-- ==== Sys2Proof/Machine/SfnRegs.lean ====
section
/-! DEFINITION. Writes to the user tables of the special-function unit (R170 to R173, R180). -/

namespace Sys2Proof.Machine

open Sys2Proof

/-- Control-space offset of a cell's table page. -/
def sfnPage (k : Nat) : Nat := R.HALF_SFN_COEF_LO (k / 64) (k % 64) 0 0

/-- The table (0–3 for 12–15) that an offset in a page belongs to. -/
def tableOf (off : Nat) : Option Nat :=
  if off < 0x4000 then some (off / 0x1000)
  else if 0x8000 ≤ off ∧ off < 0x8100 then some ((off - 0x8000) / 0x40)
  else none

/-- Whether an offset is a descriptor's. -/
def isTdesc (off : Nat) : Bool := decide (0x8000 ≤ off ∧ off < 0x8100) && off % 0x40 = 0

/-- The descriptor of table `t` of a cell. -/
def State.tdesc (s : State) (k t : Nat) : W64 := s.reg (R.HALF_SFN_TDESC (k / 64) (k % 64) t)

/-- VALID of a table. -/
def State.tableValid (s : State) (k t : Nat) : Bool := bitAt (s.tdesc k t).toNat 32

/-- An issued SFN of the cell names the table, and found it valid. -/
def State.sfnNames (s : State) (k t : Nat) : Bool :=
  (s.core k).issued.any (fun e => e.cmd.opcode = 0x20 && e.tableOk && (operand e.cmd.w1).xtra % 16 = 12 + t)

/-- A descriptor with a reserved COMBINE, SYMMETRY or LOG2W. -/
def tdescReserved (v : W64) : Bool :=
  fld v 10 2 = 3 || fld v 12 2 = 3 || (let w := fld v 16 8
    decide (64 ≤ w ∧ w < 192))

/-- A descriptor with only its reduction fields. -/
def tdescFields (v : W64) : Nat := fld v 8 6 + fld v 16 8 * 64

/-- The status of a write to a cell's page (R171): coefficients and constants of a valid table are fixed, and so are its reduction
fields; VALID is not set over a reserved value. -/
def State.sfnChk (s : State) (k off : Nat) (v : W64) : Nat :=
  match tableOf off with
  | none => St.ok
  | some t =>
    chk (if isTdesc off then
        if s.tableValid k t then tdescFields v ≠ tdescFields (s.tdesc k t) else bitAt v.toNat 32 && tdescReserved v
      else s.tableValid k t && (decide (off < 0x4000) || decide (off % 0x40 < 0x20))) St.bounds

/-- Whether a write that is allowed clears VALID of a table that an issued SFN names. -/
def State.sfnWaits (s : State) (k off : Nat) (v : W64) : Bool :=
  match tableOf off with
  | some t => isTdesc off && s.tableValid k t && !bitAt v.toNat 32 && s.sfnNames k t
  | none => false

/-- An allowed write at an offset of the pages of some cells. Clearing VALID waits until no issued SFN names the table, and the write
completes with the last of its cells (R171). -/
def State.sfnPut (s : State) (who : Requester) (a : Nat) (cells : List Nat) (off : Nat) (v : W64) : State :=
  let wait := cells.filter (fun k => s.sfnWaits k off v)
  let t := (cells.filter (fun k => !s.sfnWaits k off v)).foldl (fun t k => t.plainWrite (sfnPage k + off) v 0 64) s
  if wait.isEmpty then t.ctlEnd who a St.ok
  else
    { t with mgt := { t.mgt with
      sfnClear := t.mgt.sfnClear ++ wait.map (fun k => { cell := k, tbl := (off - 0x8000) / 0x40, who := who, off := a, val := v }) } }

/-- A write to the table pages of some cells: after the shared checks and `own`, in every cell or in none. -/
def State.sfnDo (s : State) (who : Requester) (a own : Nat) (cells : List Nat) (off : Nat) (v : W64) : State :=
  let st := worst (s.reach who a) own
  if st = St.ok then s.sfnPut who a cells off v else s.ctlEnd who a st

/-- A write to a cell's table page. -/
def State.sfnWrite (s : State) (who : Requester) (k off : Nat) (v : W64) : State :=
  s.sfnDo who (sfnPage k + off) (worst (chk (decide (off % 8 ≠ 0) || decide (0x10000 ≤ off)) St.bounds) (s.sfnChk k off v)) [k] off v

/-- SFN_TABLE_WRITE (R171). -/
def ctlSfnTableWrite (who : Requester) (cell off : Nat) (val : W64) (s : State) : Host.Outcome State Fault Refusal :=
  .next (s.sfnWrite who cell off val)

/-- SFN_TDESC_WRITE (R171). -/
def ctlSfnTdescWrite (who : Requester) (cell tbl : Nat) (val : W64) (s : State) : Host.Outcome State Fault Refusal :=
  .next (s.sfnWrite who cell (0x8000 + 0x40 * tbl) val)

/-- Waiting writes that end: those of `p`; a write with no cell left completes with a status. -/
def State.sfnRelease (s : State) (p : SfnClear → Bool) (st : Nat) : State :=
  let rest := s.mgt.sfnClear.filter (fun w => !p w)
  (s.mgt.sfnClear.filter p).foldl (fun s w =>
    if rest.any (fun x => x.who = w.who && x.off = w.off) then s else s.ctlEnd w.who w.off st)
    { s with mgt := { s.mgt with sfnClear := rest } }

/-- SFN_VALID_CLEAR_DONE (R171): no issued SFN names the table any more, and the descriptors written take effect. -/
def execSfnValidClearDone (cell tbl : Nat) (s : State) : Host.Outcome State Fault Refusal :=
  .next (if !s.clk.on then s else
    if s.sfnNames cell tbl then s
    else
      ((s.mgt.sfnClear.filter (fun w => w.cell = cell && w.tbl = tbl)).foldl
        (fun s w => s.plainWrite (R.HALF_SFN_TDESC (cell / 64) (cell % 64) tbl) w.val 0 64) s).sfnRelease
          (fun w => w.cell = cell && w.tbl = tbl) St.ok)

/-- Cells of HALF_SFN_BCAST_MASK. -/
def State.bcastCells (s : State) (h : Nat) : List Nat :=
  (bitList 64 (s.rf (R.HALF_SFN_BCAST_MASK h) F.HALF_SFN_BCAST_MASK_MASK)).map (h * 64 + ·)

/-- Control-space offset of a half's broadcast page. -/
def bcastPage (h : Nat) : Nat := 0x1440000 + h * 0x40000000

/-- A write to the broadcast page (R173): every cell of the mask, or none. -/
def State.bcastWrite (s : State) (who : Requester) (h off : Nat) (v : W64) : State :=
  if off = 0xF000 then s.ctlDo who (bcastPage h + off) St.ok (fun s => s.plainWrite (R.HALF_SFN_BCAST_MASK h) v 0 64)
  else if 0x9000 ≤ off then s.ctlDo who (bcastPage h + off) (chk (decide (off % 8 ≠ 0) || decide (0x10000 ≤ off)) St.bounds) (fun s => s)
  else
    s.sfnDo who (bcastPage h + off)
      (chk (decide (off % 8 ≠ 0) || (s.bcastCells h).any (fun k => s.absent k || s.sfnChk k off v ≠ St.ok)) St.bounds)
      (s.bcastCells h) off v

/-- SFN_BCAST_WRITE (R173). -/
def ctlSfnBcastWrite (who : Requester) (half off : Nat) (val : W64) (s : State) : Host.Outcome State Fault Refusal :=
  .next (s.bcastWrite who half off val)

end Sys2Proof.Machine
end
───
[HOW TO COMPLETE THIS TASK]:
From the material above, copy every line where the word "bcastCells" is found.

[SOLUTION TO THE PROBLEM]:
def State.bcastCells (s : State) (h : Nat) : List Nat :=
      (chk (decide (off % 8 ≠ 0) || (s.bcastCells h).any (fun k => s.absent k || s.sfnChk k off v ≠ St.ok)) St.bounds)
      (s.bcastCells h) off v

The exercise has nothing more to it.